But that's someone else's story. Mine is Charles', and what would have happened if Charles managed to subdue his rascal Lutheran subjects. At which point, all he would have to do is conquer France, defeat the Ottomans, keep the pope of the moment from stabbing in the back, and really Europe would all be his. Imperator in fact as well as in name. Piece of cake. Really. In any case, I will be sharing more information about the book, including title, publication date, and the names of the other contributors, as soon as I can. But now, back to our story. This is
Resignations, our continuing privatcast look at all the great quitters of history, and the story of how they all came to make the decision to walk away from it all.
So, when the Elector Friedrich IV of Saxony met Charles V at Liege on Easter, 1553, so that they could together begin a campaign against the French, nothing was spared in the way of spectacle. It helps here to imagine a Germanic Field of the Cloth of Gold. At the emperor's camp outside the city's walls, with thousands watching, elector did emperor feudal homage on a stage erected for the purpose. The message, to the assembled nobility, knights and soldiers, and to the audience of the great and good not actually present, was simple. The Empire stood united against her enemies, the bloody internal strife that had cost it the Vicariate was done, and Germans now stood shoulder to shoulder, Catholic and Lutheran alike, to send the armies of Henri II home with their tails between their legs.
Of course what transpired over the months that followed was, far from the lofty expectations announced to the world at Liege, a set of marches more intended to avoid violence than to prosecute it. No matter how much either emperor or elector protested his good will and fidelity, neither could dispel the fear that the other would outmaneuver him, and either land a surprise blow himself, or sacrifice him through indifference to the French at some moment of vulnerability. After all, Friedrich had very good reasons not to place himself between the jaws of two Catholic kings. And Charles could not help but remember that Henri of France had declared himself the protector of the German Lutheran princes, of which Friedrich was most definitely one.
At the same time, the cost of what was now over ten years of continuous war in Germany had drained the treasuries of all involved.

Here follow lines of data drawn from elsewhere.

-- ==== Sys2Proof/Laws/Contexts.lean ====
section
/-! SUPPORT. What the operations of Machine/Contexts.lean leave unchanged: the parts of the state that each does not touch. -/
namespace Sys2Proof.Machine

@[simp] theorem dropCtx_frame (a : ℕ) (s : State) :
    (dropCtx a s).pending = s.pending ∧ (dropCtx a s).time = s.time ∧ (dropCtx a s).id = s.id ∧ (dropCtx a s).hi = s.hi ∧ (dropCtx a s).fab = s.fab ∧ (dropCtx a s).srv = s.srv ∧ (dropCtx a s).ops = s.ops ∧ (dropCtx a s).mdl = s.mdl ∧ (dropCtx a s).exu = s.exu ∧ (dropCtx a s).coll = s.coll ∧ (dropCtx a s).xn = s.xn ∧ (dropCtx a s).pw = s.pw ∧ (dropCtx a s).sec = s.sec ∧ (dropCtx a s).td = s.td ∧ (dropCtx a s).cof = s.cof ∧ (dropCtx a s).draws = s.draws ∧ (dropCtx a s).out = s.out := by
  simp [dropCtx]

@[simp] theorem dropCtx_leaf (a : ℕ) (s : State) :
    (dropCtx a s).mem.dram = s.mem.dram := by
  simp [dropCtx]

@[simp] theorem resumeLate_frame (a : ℕ) (s : State) :
    (resumeLate a s).pending = s.pending ∧ (resumeLate a s).time = s.time ∧ (resumeLate a s).id = s.id ∧ (resumeLate a s).mem = s.mem ∧ (resumeLate a s).fab = s.fab ∧ (resumeLate a s).srv = s.srv ∧ (resumeLate a s).mdl = s.mdl ∧ (resumeLate a s).exu = s.exu ∧ (resumeLate a s).coll = s.coll ∧ (resumeLate a s).xn = s.xn ∧ (resumeLate a s).pw = s.pw ∧ (resumeLate a s).sec = s.sec ∧ (resumeLate a s).cof = s.cof ∧ (resumeLate a s).draws = s.draws := by
  simp [resumeLate]

@[simp] theorem resumeLate_leaf (a : ℕ) (s : State) :
    (resumeLate a s).hi.lock = s.hi.lock := by
  simp [resumeLate]

@[simp] theorem modSetup_frame (a : ℕ) (b : Ctx → Ctx) (s : State) :
    (modSetup a b s).pending = s.pending ∧ (modSetup a b s).time = s.time ∧ (modSetup a b s).id = s.id ∧ (modSetup a b s).hi = s.hi ∧ (modSetup a b s).mem = s.mem ∧ (modSetup a b s).fab = s.fab ∧ (modSetup a b s).srv = s.srv ∧ (modSetup a b s).ops = s.ops ∧ (modSetup a b s).mdl = s.mdl ∧ (modSetup a b s).exu = s.exu ∧ (modSetup a b s).coll = s.coll ∧ (modSetup a b s).xn = s.xn ∧ (modSetup a b s).pw = s.pw ∧ (modSetup a b s).sec = s.sec ∧ (modSetup a b s).td = s.td ∧ (modSetup a b s).cof = s.cof ∧ (modSetup a b s).draws = s.draws ∧ (modSetup a b s).out = s.out := by
  simp [modSetup]

@[simp] theorem enableCtx_frame (a : ℕ) (s : State) :
    (enableCtx a s).pending = s.pending ∧ (enableCtx a s).time = s.time ∧ (enableCtx a s).id = s.id ∧ (enableCtx a s).mem = s.mem ∧ (enableCtx a s).fab = s.fab ∧ (enableCtx a s).srv = s.srv ∧ (enableCtx a s).mdl = s.mdl ∧ (enableCtx a s).exu = s.exu ∧ (enableCtx a s).coll = s.coll ∧ (enableCtx a s).xn = s.xn ∧ (enableCtx a s).pw = s.pw ∧ (enableCtx a s).sec = s.sec ∧ (enableCtx a s).cof = s.cof ∧ (enableCtx a s).draws = s.draws := by
  simp [enableCtx]

@[simp] theorem enableCtx_leaf (a : ℕ) (s : State) :
    (enableCtx a s).hi.lock = s.hi.lock := by
  simp [enableCtx]

@[simp] theorem disableCtx_frame (a : ℕ) (s : State) :
    (disableCtx a s).pending = s.pending ∧ (disableCtx a s).time = s.time ∧ (disableCtx a s).id = s.id ∧ (disableCtx a s).hi = s.hi ∧ (disableCtx a s).mem = s.mem ∧ (disableCtx a s).fab = s.fab ∧ (disableCtx a s).srv = s.srv ∧ (disableCtx a s).ops = s.ops ∧ (disableCtx a s).mdl = s.mdl ∧ (disableCtx a s).exu = s.exu ∧ (disableCtx a s).coll = s.coll ∧ (disableCtx a s).xn = s.xn ∧ (disableCtx a s).pw = s.pw ∧ (disableCtx a s).sec = s.sec ∧ (disableCtx a s).td = s.td ∧ (disableCtx a s).cof = s.cof ∧ (disableCtx a s).draws = s.draws ∧ (disableCtx a s).out = s.out := by
  simp [disableCtx]

@[simp] theorem abortReqs_frame (a : ℕ) (s : State) :
    (abortReqs a s).pending = s.pending ∧ (abortReqs a s).time = s.time ∧ (abortReqs a s).id = s.id ∧ (abortReqs a s).fab = s.fab ∧ (abortReqs a s).ops = s.ops ∧ (abortReqs a s).coll = s.coll ∧ (abortReqs a s).pw = s.pw ∧ (abortReqs a s).sec = s.sec ∧ (abortReqs a s).cof = s.cof ∧ (abortReqs a s).draws = s.draws := by
  simp [abortReqs]

@[simp] theorem abortReqs_leaf (a : ℕ) (s : State) :
    (abortReqs a s).hi.lock = s.hi.lock := by
  simp [abortReqs]

@[simp] theorem lateOps_frame (a : ℕ) (s : State) :
    (lateOps a s).pending = s.pending ∧ (lateOps a s).time = s.time ∧ (lateOps a s).id = s.id ∧ (lateOps a s).hi = s.hi ∧ (lateOps a s).mem = s.mem ∧ (lateOps a s).fab = s.fab ∧ (lateOps a s).srv = s.srv ∧ (lateOps a s).mdl = s.mdl ∧ (lateOps a s).exu = s.exu ∧ (lateOps a s).coll = s.coll ∧ (lateOps a s).xn = s.xn ∧ (lateOps a s).pw = s.pw ∧ (lateOps a s).sec = s.sec ∧ (lateOps a s).td = s.td ∧ (lateOps a s).cof = s.cof ∧ (lateOps a s).draws = s.draws ∧ (lateOps a s).out = s.out := by
  simp [lateOps]

@[simp] theorem resetCtx_frame (a : ℕ) (s : State) :
    (resetCtx a s).pending = s.pending ∧ (resetCtx a s).time = s.time ∧ (resetCtx a s).id = s.id ∧ (resetCtx a s).fab = s.fab ∧ (resetCtx a s).coll = s.coll ∧ (resetCtx a s).pw = s.pw ∧ (resetCtx a s).sec = s.sec ∧ (resetCtx a s).cof = s.cof ∧ (resetCtx a s).draws = s.draws := by
  simp [resetCtx]

@[simp] theorem resetCtx_leaf (a : ℕ) (s : State) :
    (resetCtx a s).hi.lock = s.hi.lock := by
  simp [resetCtx]

@[simp] theorem fallBack_frame (s : State) :
    (fallBack s).pending = s.pending ∧ (fallBack s).time = s.time ∧ (fallBack s).id = s.id ∧ (fallBack s).ctxs = s.ctxs ∧ (fallBack s).mem = s.mem ∧ (fallBack s).fab = s.fab ∧ (fallBack s).srv = s.srv ∧ (fallBack s).ops = s.ops ∧ (fallBack s).mdl = s.mdl ∧ (fallBack s).exu = s.exu ∧ (fallBack s).coll = s.coll ∧ (fallBack s).xn = s.xn ∧ (fallBack s).pw = s.pw ∧ (fallBack s).sec = s.sec ∧ (fallBack s).td = s.td ∧ (fallBack s).cof = s.cof ∧ (fallBack s).draws = s.draws ∧ (fallBack s).out = s.out := by
  simp [fallBack]

@[simp] theorem fallBack_leaf (s : State) :
    (fallBack s).hi.lock = s.hi.lock := by
  simp [fallBack]

@[simp] theorem afterSummary_frame (s : State) :
    (afterSummary s).pending = s.pending ∧ (afterSummary s).time = s.time ∧ (afterSummary s).id = s.id ∧ (afterSummary s).mem = s.mem ∧ (afterSummary s).fab = s.fab ∧ (afterSummary s).srv = s.srv ∧ (afterSummary s).ops = s.ops ∧ (afterSummary s).mdl = s.mdl ∧ (afterSummary s).exu = s.exu ∧ (afterSummary s).coll = s.coll ∧ (afterSummary s).xn = s.xn ∧ (afterSummary s).pw = s.pw ∧ (afterSummary s).sec = s.sec ∧ (afterSummary s).cof = s.cof ∧ (afterSummary s).draws = s.draws := by
  simp [afterSummary]

@[simp] theorem afterSummary_leaf (s : State) :
    (afterSummary s).hi.lock = s.hi.lock := by
  simp [afterSummary]

@[simp] theorem summaryFails_frame (a : ℕ) (s : State) :
    (summaryFails a s).pending = s.pending ∧ (summaryFails a s).time = s.time ∧ (summaryFails a s).id = s.id ∧ (summaryFails a s).mem = s.mem ∧ (summaryFails a s).fab = s.fab ∧ (summaryFails a s).srv = s.srv ∧ (summaryFails a s).ops = s.ops ∧ (summaryFails a s).mdl = s.mdl ∧ (summaryFails a s).exu = s.exu ∧ (summaryFails a s).coll = s.coll ∧ (summaryFails a s).xn = s.xn ∧ (summaryFails a s).pw = s.pw ∧ (summaryFails a s).sec = s.sec ∧ (summaryFails a s).cof = s.cof ∧ (summaryFails a s).draws = s.draws := by
  simp [summaryFails]

@[simp] theorem summaryFails_leaf (a : ℕ) (s : State) :
    (summaryFails a s).hi.lock = s.hi.lock := by
  simp [summaryFails]

@[simp] theorem takeTail_frame (a : ℕ) (b : ℕ) (c : ℕ) (s : State) :
    (takeTail a b c s).pending = s.pending ∧ (takeTail a b c s).time = s.time ∧ (takeTail a b c s).id = s.id ∧ (takeTail a b c s).hi = s.hi ∧ (takeTail a b c s).mem = s.mem ∧ (takeTail a b c s).fab = s.fab ∧ (takeTail a b c s).srv = s.srv ∧ (takeTail a b c s).ops = s.ops ∧ (takeTail a b c s).mdl = s.mdl ∧ (takeTail a b c s).exu = s.exu ∧ (takeTail a b c s).coll = s.coll ∧ (takeTail a b c s).xn = s.xn ∧ (takeTail a b c s).pw = s.pw ∧ (takeTail a b c s).sec = s.sec ∧ (takeTail a b c s).cof = s.cof ∧ (takeTail a b c s).draws = s.draws := by
  simp [takeTail]

@[simp] theorem takeHead_frame (a : ℕ) (b : ℕ) (c : ℕ) (s : State) :
    (takeHead a b c s).pending = s.pending ∧ (takeHead a b c s).time = s.time ∧ (takeHead a b c s).id = s.id ∧ (takeHead a b c s).hi = s.hi ∧ (takeHead a b c s).mem = s.mem ∧ (takeHead a b c s).fab = s.fab ∧ (takeHead a b c s).srv = s.srv ∧ (takeHead a b c s).ops = s.ops ∧ (takeHead a b c s).mdl = s.mdl ∧ (takeHead a b c s).exu = s.exu ∧ (takeHead a b c s).coll = s.coll ∧ (takeHead a b c s).xn = s.xn ∧ (takeHead a b c s).pw = s.pw ∧ (takeHead a b c s).sec = s.sec ∧ (takeHead a b c s).td = s.td ∧ (takeHead a b c s).cof = s.cof ∧ (takeHead a b c s).draws = s.draws ∧ (takeHead a b c s).out = s.out := by
  simp [takeHead]

@[simp] theorem takeTraceHead_frame (a : ℕ) (b : ℕ) (s : State) :
    (takeTraceHead a b s).pending = s.pending ∧ (takeTraceHead a b s).time = s.time ∧ (takeTraceHead a b s).id = s.id ∧ (takeTraceHead a b s).hi = s.hi ∧ (takeTraceHead a b s).mem = s.mem ∧ (takeTraceHead a b s).fab = s.fab ∧ (takeTraceHead a b s).srv = s.srv ∧ (takeTraceHead a b s).ops = s.ops ∧ (takeTraceHead a b s).mdl = s.mdl ∧ (takeTraceHead a b s).exu = s.exu ∧ (takeTraceHead a b s).coll = s.coll ∧ (takeTraceHead a b s).xn = s.xn ∧ (takeTraceHead a b s).pw = s.pw ∧ (takeTraceHead a b s).sec = s.sec ∧ (takeTraceHead a b s).td = s.td ∧ (takeTraceHead a b s).cof = s.cof ∧ (takeTraceHead a b s).draws = s.draws ∧ (takeTraceHead a b s).out = s.out := by
  simp [takeTraceHead]

@[simp] theorem descFails_frame (a : ℕ) (b : ℕ) (s : State) :
    (descFails a b s).pending = s.pending ∧ (descFails a b s).time = s.time ∧ (descFails a b s).id = s.id ∧ (descFails a b s).mem = s.mem ∧ (descFails a b s).fab = s.fab ∧ (descFails a b s).srv = s.srv ∧ (descFails a b s).ops = s.ops ∧ (descFails a b s).mdl = s.mdl ∧ (descFails a b s).exu = s.exu ∧ (descFails a b s).coll = s.coll ∧ (descFails a b s).xn = s.xn ∧ (descFails a b s).pw = s.pw ∧ (descFails a b s).sec = s.sec ∧ (descFails a b s).cof = s.cof ∧ (descFails a b s).draws = s.draws := by
  simp [descFails]

@[simp] theorem descFails_leaf (a : ℕ) (b : ℕ) (s : State) :
    (descFails a b s).hi.lock = s.hi.lock := by
  simp [descFails]

@[simp] theorem reqBufferFails_frame (a : ℕ) (s : State) :
    (reqBufferFails a s).pending = s.pending ∧ (reqBufferFails a s).time = s.time ∧ (reqBufferFails a s).id = s.id ∧ (reqBufferFails a s).fab = s.fab ∧ (reqBufferFails a s).ops = s.ops ∧ (reqBufferFails a s).coll = s.coll ∧ (reqBufferFails a s).pw = s.pw ∧ (reqBufferFails a s).sec = s.sec ∧ (reqBufferFails a s).cof = s.cof ∧ (reqBufferFails a s).draws = s.draws := by
  simp only [reqBufferFails]
  repeat' split
  all_goals simp

@[simp] theorem reqBufferFails_leaf (a : ℕ) (s : State) :
    (reqBufferFails a s).hi.lock = s.hi.lock := by
  simp only [reqBufferFails]
  repeat' split
  all_goals simp

@[simp] theorem shardFails_frame (a : ℕ) (b : ℕ) (s : State) :
    (shardFails a b s).pending = s.pending ∧ (shardFails a b s).time = s.time ∧ (shardFails a b s).id = s.id ∧ (shardFails a b s).exu = s.exu ∧ (shardFails a b s).coll = s.coll ∧ (shardFails a b s).cof = s.cof ∧ (shardFails a b s).draws = s.draws := by
  simp [shardFails]

@[simp] theorem shardFails_leaf (a : ℕ) (b : ℕ) (s : State) :
    (shardFails a b s).fab.scratch = s.fab.scratch ∧ (shardFails a b s).hi.lock = s.hi.lock ∧ (shardFails a b s).sec.life = s.sec.life ∧ (shardFails a b s).sec.mboxBuf = s.sec.mboxBuf ∧ (shardFails a b s).pw.st = s.pw.st := by
  simp [shardFails]

@[simp] theorem cmdDestFails_frame (a : ℕ) (b : Hdr) (s : State) :
    (cmdDestFails a b s).pending = s.pending ∧ (cmdDestFails a b s).id = s.id ∧ (cmdDestFails a b s).fab = s.fab ∧ (cmdDestFails a b s).srv = s.srv ∧ (cmdDestFails a b s).ops = s.ops ∧ (cmdDestFails a b s).mdl = s.mdl ∧ (cmdDestFails a b s).exu = s.exu ∧ (cmdDestFails a b s).coll = s.coll ∧ (cmdDestFails a b s).xn = s.xn ∧ (cmdDestFails a b s).pw = s.pw ∧ (cmdDestFails a b s).sec = s.sec ∧ (cmdDestFails a b s).cof = s.cof ∧ (cmdDestFails a b s).draws = s.draws := by
  simp only [cmdDestFails]
  repeat' split
  all_goals simp

@[simp] theorem cmdDestFails_leaf (a : ℕ) (b : Hdr) (s : State) :
    (cmdDestFails a b s).mem.dram = s.mem.dram ∧ (cmdDestFails a b s).hi.lock = s.hi.lock := by
  simp only [cmdDestFails]
  repeat' split
  all_goals simp

end Sys2Proof.Machine
end

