-- ==== Sys2Proof/Laws/Time.lean ====
section
/-! SUPPORT. The readings of the state that do not depend on device time: each is the same after time has passed. -/
namespace Sys2Proof.Machine
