/-- A reset of a context with nothing to abort changes the table of contexts at its entry alone. -/
theorem ctxs_beginReset_of_none {c : Nat} {s : State} (hr : reqKeys s (fun r => r.st != .detected && r.h.ctx == c) = [])
    (ho : ∀ e ∈ s.ops.live, e.2.cmd.ctx ≠ c) : (lateOps c (abortReqs c (beginReset c s))).ctxs =
      mmod s.ctxs c (fun x => { x with enable := false, resetBusy := true }) := by
  have hr' : reqKeys (beginReset c s) (fun r => r.st != .detected && r.h.ctx == c) = [] := hr
  rw [abortReqs_of_none hr', ctxs_lateOps_of_none (s := beginReset c s) ho]
  rfl

/-- A reset that waits for records still owed leaves the rings, one that does not clears them. -/
theorem ctxOf_settleReset {c : Nat} {s : State} {x : Ctx} (hc : (mget s.ctxs c).isSome = true)
    (hx : ctxOf s c = { x with enable := false, resetBusy := true }) (hbusy : x.resetBusy = false) :
    ctxOf (settleReset c s) c =
      if quiesced x then { clearRings x with enable := false } else { x with enable := false, resetBusy := true } := by
  have hq : quiesced { x with enable := false, resetBusy := true } = quiesced x := rfl
  rw [settleReset, ctxOf_modCtx_self _ _ _ hc, hx]
  simp only [hq, Bool.true_and]
  split
  case isTrue => simp [clearRings, hbusy]
  case isFalse => rfl

/-- Settles O1, a command or register access at a time. -/
theorem contextCommandsComplete : Obligations.ContextCommandsComplete := by
  refine ⟨?create, ?destroy, ?enable, ?refused, ?disable, ?reset, ?resetRuns⟩
  case create =>
    intro t h vf p s s1 hb hshape hvf hp hinv herase hroom hnew hen hpart
    refine ⟨_, execCtxCreate_binds hb hshape hvf hp hinv herase hroom hnew hen hpart, ?_, ?_, ?_, fun c hc => ctxOf_setCtx_ne hc _ _, rfl⟩
    · simp only [ctxHere, ctxOf_setCtx_self]
    · simp only [ctxPart, ctxOf_setCtx_self]
    · simp only [ctxOf_setCtx_self, setupOnly]
  case destroy =>
    intro t h vf s s1 hb hshape hvf hc hfree
    exact ⟨_, execCtxDestroy_drops hb hshape hvf hc hfree, ctxs_dropCtx vf s1, fun l hl => ne_of_mem_leaves_dropCtx hl⟩
  case enable =>
    intro t c s hoff hok hlate
    have hc := ctxHere_of_enableOk hok
    have hself : ctxOf (modCtx c (fun x => { x with enable := true }) (tick t s)) c = { ctxOf s c with enable := true } :=
      ctxOf_modCtx_self _ _ _ (isSome_of_ctxHere hc)
    have hlate' : (ctxOf (modCtx c (fun x => { x with enable := true }) (tick t s)) c).late = [] := by rw [hself]; exact hlate
    have hc' : ctxHere (modCtx c (fun x => { x with enable := true }) (tick t s)) c = true := by rw [ctxHere, hself]; exact hc
    obtain ⟨n, hn⟩ := ctxOf_resumeLate hc' hlate'
    refine ⟨_, congrArg Host.Outcome.next (enableCtx_enables (s := tick t s) hoff hok), ?_, ?_, fun d hd => ?_, by simp⟩
    · rw [hn, hself]
    · rw [hn, hself]
    · rw [ctxOf_resumeLate_ne hd hlate', ctxOf_modCtx_ne _ _ _ _ hd, ctxOf_tick]
  case refused =>
    intro t c s hoff hbad hc
    refine ⟨_, congrArg Host.Outcome.next (enableCtx_refuses (s := tick t s) hoff hbad hc), ?_, ?_⟩
    · rw [ctxOf_modSetup_self]; exact hoff
    · rw [ctxOf_modSetup_self]
  case disable =>
    exact fun t c s hc => ⟨_, rfl, ctxOf_modCtx_self c _ (tick t s) (isSome_of_ctxHere hc), fun d hd => ctxOf_modCtx_ne c d _ (tick t s) hd⟩
  case reset =>
    intro t c s hc hbusy hr ho
    have hctxs := ctxs_beginReset_of_none (s := tick t s) hr ho
    have hentry : ∀ d, ctxOf (lateOps c (abortReqs c (beginReset c (tick t s)))) d =
        ctxOf (modCtx c (fun x => { x with enable := false, resetBusy := true }) s) d := fun d => by rw [ctxOf, hctxs]; rfl
    have hthere : (mget (lateOps c (abortReqs c (beginReset c (tick t s)))).ctxs c).isSome = true := by
      simpa [hctxs] using isSome_of_ctxHere hc
    have hself := (hentry c).trans (ctxOf_modCtx_self c _ s (isSome_of_ctxHere hc))
    refine ⟨_, congrArg Host.Outcome.next (resetCtx_runs (s := tick t s) hc hbusy), ctxOf_settleReset hthere hself hbusy, fun d hd => ?_⟩
    rw [settleReset, ctxOf_modCtx_ne _ _ _ _ hd, hentry, ctxOf_modCtx_ne _ _ _ _ hd]
  case resetRuns => exact fun t c s hc hbusy => congrArg Host.Outcome.next (resetCtx_runs (s := tick t s) hc hbusy)

end Sys2Proof.Machine
end

section
/-! SUPPORT. The proof of O10: jobs are admitted, claim shares of other chips, and end (R308 to R310, Tables 13.1, 13.2). -/
-- Elaborated in order: the stacks of parallel threads would count toward the limit on memory.
set_option Elab.async false
namespace Sys2Proof.Machine

/-! ## Admission (R308) -/

/-- JOB_ADMIT that passes the checks before and after its buffers are read begins the admission at a free index. -/
theorem execJobAdmit_begins {t : Nat} {h : Hdr} {addr size kvAddr i : Nat} {resv : Option Reservation} {kv : Option KvGeom}
    {s s1 s2 : State} (hb : Begins t h s s1) (hpre : admitPre s1 h = none) (h2 : s2 = readAdmit h addr size resv kvAddr s1)
    (hcheck : admitCheck s2 h size kvAddr resv kv = none) (hfree : freeJob s2 = some i) :
    execJobAdmit t h addr size resv kvAddr kv s =
      .next (endPoll (startAdmit h (resv.getD {}) (if kvAddr = 0 then none else kv) i s2)) := by
  subst h2
  simp only [execJobAdmit, command_of_begins hb, hpre, hcheck, hfree]

/-! ## Claims at the serving job (R309) -/

/-- The serving job notes n of its share as claimed by chip src. -/
def noteClaim (src n i : Nat) (s : State) : State := modJob i (fun j => { j with claimed := j.claimed ++ [(src, n)] }) s

section
variable {t mc n i : Nat} {s : State} (hi : servingJob s mc = some i)
include hi

theorem execClaim_grants (hn : n ≤ unclaimed (jobAt s i)) (src : Nat) :
    execClaim t src mc n s = .next (sendXn src 0 false (.claimAnswer true) (noteClaim src n i (tick t s))) := by
  simp only [execClaim, servingJob_tick, hi, jobAt_tick, if_pos hn, noteClaim]

theorem execClaim_refuses (hn : unclaimed (jobAt s i) < n) (src : Nat) :
    execClaim t src mc n s = .next (sendXn src 0 false (.claimAnswer false) (tick t s)) := by
  simp only [execClaim, servingJob_tick, hi, jobAt_tick, if_neg (Nat.not_le.2 hn)]

theorem execClaimRelease_returns (src : Nat) : execClaimRelease t src mc n s =
    .next (modJob i (fun j => { j with claimed := j.claimed.erase (src, n) }) (tick t s)) := by
  simp only [execClaimRelease, servingJob_tick, hi]

end

/-! ## The answers to a job that waits for its claims (R309) -/

/-- Chip src has answered job i. -/
def noteAnswer (src i : Nat) (s : State) : State := modJob i (fun j => { j with asked := j.asked.erase src }) s

/-- Chip src has granted job i its claim. -/
def noteGrant (src i : Nat) (s : State) : State :=
  modJob i (fun j => { j with asked := j.asked.erase src, granted := grantFirst src (j.resv.remotes.zip j.granted) }) s

theorem jobAt_of_mget {s : State} {i : Nat} {j : Job} (hj : mget s.srv.jobs i = some j) : jobAt s i = j := by
  rw [jobAt, mgetD, hj, Option.getD_some]

section
variable {t id : Nat} {s : State} {j : Job} (hj : mget s.srv.jobs (jobIdx id) = some j) (hpending : j.pendingAdmit = true)
  (hid : j.id = id)
include hj hpending hid

/-- The grant that no other chip's answer is awaited after admits the job. -/
theorem execClaimAnswer_admits {src : Nat} (hasked : j.asked = [src]) : execClaimAnswer t src id true s =
    .next (finishAdmit (jobIdx id) (noteGrant src (jobIdx id) (tick t s))) := by
  have hsome : (mget (tick t s).srv.jobs (jobIdx id)).isSome = true := by rw [tick_srv, hj, Option.isSome_some]
  have hlast : (jobAt (noteGrant src (jobIdx id) (tick t s)) (jobIdx id)).asked.isEmpty = true := by
    rw [noteGrant, jobAt_modJob_self _ _ _ hsome, jobAt_tick, jobAt_of_mget hj]
    simp [hasked]
  rw [noteGrant] at hlast ⊢
  simp [execClaimAnswer, jobAt_of_mget hj, hpending, hid, hasked, hlast]

theorem execClaimAnswer_fails {src : Nat} (hasked : src ∈ j.asked) : execClaimAnswer t src id false s =
    .next (failAdmit (jobIdx id) .resourceExhausted (noteAnswer src (jobIdx id) (tick t s))) := by
  simp [execClaimAnswer, jobAt_of_mget hj, hpending, hid, hasked, noteAnswer]

/-- A job whose claims are not all answered within 5 ms is refused. -/
theorem execClaimTimeout_fails (hdue : j.askTime + 5000000 ≤ max s.time t) : execClaimTimeout t id s =
    .next (failAdmit (jobIdx id) .resourceExhausted (tick t s)) := by
  have hdue' : j.askTime + 5000000 ≤ (tick t s).time := hdue
  simp only [execClaimTimeout, jobAt_tick, jobAt_of_mget hj, hpending, hid, beq_self_eq_true, decide_eq_true hdue', Bool.and_self, if_true]

end

/-! ## The two ends of a job (R310) -/

/-- Command c waits for the teardown of job i. -/
def noteTeardown (i : Nat) (c : Cmd) (s : State) : State := modJob i (fun j => { j with teardowns := j.teardowns ++ [c] }) s

theorem torn_noteTeardown (i : Nat) (c : Cmd) (s : State) : (jobAt (noteTeardown i c s) i).torn = (jobAt s i).torn := by
  unfold noteTeardown
  cases hj : mget s.srv.jobs i with
  | none => simp [jobAt, modJob, mgetD, hj]
  | some j => rw [jobAt_modJob_self i _ s (by rw [hj, Option.isSome_some])]

/-- The command that finds no teardown under way begins one. -/
theorem teardownBy_begins {i : Nat} {c : Cmd} {s : State} (htorn : (jobAt s i).torn = false) :
    teardownBy i c s = teardownJob false i .jobTornDown (noteTeardown i c s) := by
  have htorn' : (jobAt (noteTeardown i c s) i).torn = false := (torn_noteTeardown i c s).trans htorn
  rw [noteTeardown] at htorn' ⊢
  simp only [teardownBy, htorn', Bool.false_eq_true, if_false]

/-- Job i takes no more work, and command c waits for its end. -/
def noteEnd (i : Nat) (c : Cmd) (s : State) : State := modJob i (fun j => { j with draining := true, ends := j.ends ++ [c] }) s

section
variable {t : Nat} {h : Hdr} {s s1 : State} (hb : Begins t h s s1)
include hb

section
variable (hshape : shapeCheck s1 h { rings := [2], job := true } false = none) (hjob : jobCheck s1 h = none)
include hshape hjob

theorem execJobEnd_drains (hfrozen : (jobAt s1 (jobIdx h.job)).frozen = false) : execJobEnd t h s =
    .next (endPoll (settleJob false (jobIdx h.job) (drainJob (jobIdx h.job) (noteEnd (jobIdx h.job) (cmdOf h) s1)))) := by
  simp only [execJobEnd, command_of_begins hb, hshape, hjob, firstOf_cons_none, firstOf_nil, hfrozen, Bool.false_eq_true, if_false, noteEnd]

Until the defeat of Friedrich's brother-in-law "Henry IX", in the case of Saxony much of this cost had been born by the exchequer of the English king. Even so, the expenses run up by the war were enormous. Some of the present campaign against the French had even been funded by selling the jewels and dresses of the electresses Elizabeth and Dorothea. In that the army this act would help to field was being traded for the liberation of the Duke Alexander, we can only imagine one assented, and the other, had she been alive, would have.
One of the few practical benefits to these long months of ineffectual, and astronomically expensive, war-making in the west was that it brought the two chief principals close enough together that it was relatively easy to begin a back and forth in which the parties might find a way to peace. Unfortunately, these negotiations had to be done in the absence of the most skilled diplomat in the Saxon ranks, as Julius was off fetching home Friedrich's heir, and if possible finding that heir a bride from among the Wettins' English relations.
Everyone understood the issue of religion to be both the most intractable problem, and at the same time the one most essential to forging a lasting peace. Either side might be willing to make concessions as to matters of territory or succession, but neither had shown much flexibility as to the final religious settlement of the empire. One idea promoted by the imperials was that all sides accept the authority of a general council of the church. The one which had just been meeting at Trent until the invasion of the League of Chambord had given the pope an excuse to dissolve it, but it could be recalled, and this was the Catholics' favored position. However, also possible was the appointment of a fresh council following some formula that would be more acceptable to the Lutherans.
Here though, Charles's chief problem was not even Friedrich: it was Pope Julius III. As hostile as the reformist princes were to the idea of submitting their religious beliefs and practices to the approval of the officers of the church they had seceded from, the seat of power in Rome was still more reluctant to submit its prerogatives to a general council empowered to reform it from without and to introduce into the body of Catholicism any of the reforms it had just denounced as heretical and forbidden.
Thus if Charles moved to satisfy the elector, he would lose the pope. If he moved to satisfy the pope, he would lose the elector. Friedrich, without accepting the notion of a council as such, outlined in a hypothetical his belief that the only ways in which one would be acceptable would be not for Lutheran doctrine to be submitted to the approval of a prior body of church law, but for the two faiths to negotiate a merger on an equal basis. Whether he calculated this so as to be noxious enough to the Catholics he'd never have to worry about making good on the idea, we simply do not know. Nonetheless, it was the effect.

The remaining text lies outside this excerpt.